А оно вот как вышло. Это странно. Ведь я был для них чужаком. Призванным духом, способным выполнить задачу укрепить Род. И хотя я отчаянно хотел иметь семью – нормальную, настоящую – я быстро понял, что сперва придется заняться другими вещами. Вить гнездо будем потом. Сначала – освободиться от Корфа.
Второе озарение – что я и сам, в общем‑то, был тем еще сухарем. Ни разу не додумался отправить в Ириновку письмо или попросить кого‑нибудь из слуг позвонить. А ведь мне тоже было о чем беспокоиться. Оля – моя Оленька – замкнулась в себе, отец болезненно переживал чехарду с наследниками, а наше финансовое положение стремительно ухудшалось – я ведь читал в газетах сводки о сделках. Соколовы продали большой земельный участок под Рахьей, которым пользовались больше сотни лет. И ведь явно неспроста отец так решил. Род бедствовал. Пусть вида отец не показывал, но сейчас, считав его настоящие эмоции, я ощутил себя козлом.
Есть у меня дурацкая особенность – еще в старом мире я настолько привык к тому, что близкие так или иначе от меня уходили, что даже сейчас, имея возможность все переиграть, все равно действовал по привычному сценарию. Разве что Ирка и Матильда ворвались в мою жизнь и остались в сердце.
А семья… Слишком быстро нас разлучили, чтобы я успел к ним привязаться. И хотел этого, и вспоминал о них, но… Не успел до конца осознать, что отныне я и правда был не один. Действовал, как наследник. Старался думать, как наследник. А сам так и не уверовал в то, что я и правда был наследником.
– Прошу прощения, отец, – склонил голову я. – Я повел себя неправильно. Следовало связываться с вами почаще. Но почти каждая минута была расписана, да я и не подумал, что вы до такой степени распереживались. И, кроме того, ты мог воспользоваться ментальной связью, чтоб достучаться до меня.
Патриарх окончательно перестал на меня злиться – я чувствовал, как выровнялся его эмоциональный фон. Отец с сожалением качнул головой.
– Не могу. Еще восстанавливаюсь после случившегося на кладбище. У меня малый ранг, и я и на четверть так не силен, как ты, Михаил. Род не делится со мной силой, и мне приходится пользоваться теми скудными остатками, что остались после Осколка. Да и то почти все ушло на то, чтобы поддерживать состояние твоей бабушки.

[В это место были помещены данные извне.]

-- ==== Sys2Proof/Laws/PerInstr.lean ====
section
/-! SUPPORT. Facts about every instruction as syntax, one lemma for each constructor: RoundTrip says that the decoder reads an
instruction's own words back (R207, R208). -/

namespace Sys2Proof.Laws
open Sys2Proof

/-! ## Fields and codes -/

/-- A slot's fields are those it was packed from. -/
theorem unpack_pack (f : Fields) : Fields.unpack f.pack = f := by
  obtain ⟨major, minor, la, ty, dst, src1, src2, src3, mask, z, rnd, fzi, fzo, ext, imm⟩ := f
  simp only [Fields.unpack, Fields.pack, Fields.mk.injEq]
  refine ⟨?_, ?_, ?_, ?_, ?_, ?_, ?_, ?_, ?_, ?_, ?_, ?_, ?_, ?_, ?_⟩ <;>
    (repeat first
      | rw [BitVec.extractLsb'_append_eq_of_le (by decide)]
      | rw [BitVec.extractLsb'_append_eq_of_add_le (by decide)]
      | exact BitVec.extractLsb'_eq_self)

@[simp] theorem elemType_ofCode_code (t : ElemType) : ElemType.ofCode t.code = t := by cases t <;> rfl
@[simp] theorem rounding_ofCode_code (t : Rounding) : Rounding.ofCode t.code = t := by cases t <;> rfl
@[simp] theorem order_ofCode_code (t : Order) : Order.ofCode t.code = t := by cases t <;> rfl
@[simp] theorem reqType_ofCode_code (t : ReqType) : ReqType.ofCode t.code = t := by cases t <;> rfl
@[simp] theorem scope_ofCode_code (t : Scope) : Scope.ofCode t.code = t := by cases t <;> rfl
@[simp] theorem pred_ofCode_code (t : Pred) : Pred.ofCode t.code = t := by cases t <;> rfl
@[simp] theorem cond_ofCode_code (t : Cond) : Cond.ofCode t.code = t := by cases t <;> rfl
@[simp] theorem bit1_ofBool (b : Bool) : bit1 (BitVec.ofBool b) = b := by cases b <;> rfl

/-- A field that lies in the upper part of a concatenation. -/
theorem extract_hi {n m : Nat} (a : BitVec n) (b : BitVec m) (i k : Nat) (h : m ≤ i) :
    (a ++ b).extractLsb' i k = a.extractLsb' (i - m) k := BitVec.extractLsb'_append_eq_of_le h

/-- A field that lies in the lower part of a concatenation. -/
theorem extract_lo {n m : Nat} (a : BitVec n) (b : BitVec m) (i k : Nat) (h : i + k ≤ m) :
    (a ++ b).extractLsb' i k = b.extractLsb' i k := BitVec.extractLsb'_append_eq_of_add_le h

/-! ## The round trip -/

/-- The decoder reads a well-formed instruction's own slot as that instruction. -/
def RoundTrip.Statement (i : Instr) : Prop := i.wf = true → ∀ w, encode i = some w → decodeSlot w = .ok i

/-- It suffices that the opcode map selects the instruction from its fields. -/
theorem RoundTrip.of_cand {i : Instr} {f : Fields} (he : encodeFields i = some f) (hc : cand f = some i) :
    RoundTrip.Statement i := by
  intro hw w h
  simp only [encode, he, Option.map_some, Option.some.injEq] at h
  subst h
  simp only [decodeSlot, unpack_pack, decodeFields, hc, he, hw, and_self, if_true]

/-- An event has no slot. -/
theorem RoundTrip.of_event {i : Instr} (he : encodeFields i = none) : RoundTrip.Statement i := by
  intro _ w h
  simp [encode, he] at h


end Sys2Proof.Laws

namespace Sys2Proof.Laws.RoundTrip
open Sys2Proof Sys2Proof.Laws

– Значит, ей не лучше? – нахмурился я.
– То лучше, то хуже. Она все же пожилой человек. Старость беспощадна.
Это было скверно. Бабушка знала очень многое из того, что могло мне пригодиться. И хотя можно было бы вытащить сведения из родового источника, но общаться с живым человеком было проще. И приятнее, чего уж таить.
– Теперь объясни, зачем ты привез сюда девицу Штоффов, – потребовал отец. – Не поверю, что вы просто решили заехать к нам по пути с прогулки.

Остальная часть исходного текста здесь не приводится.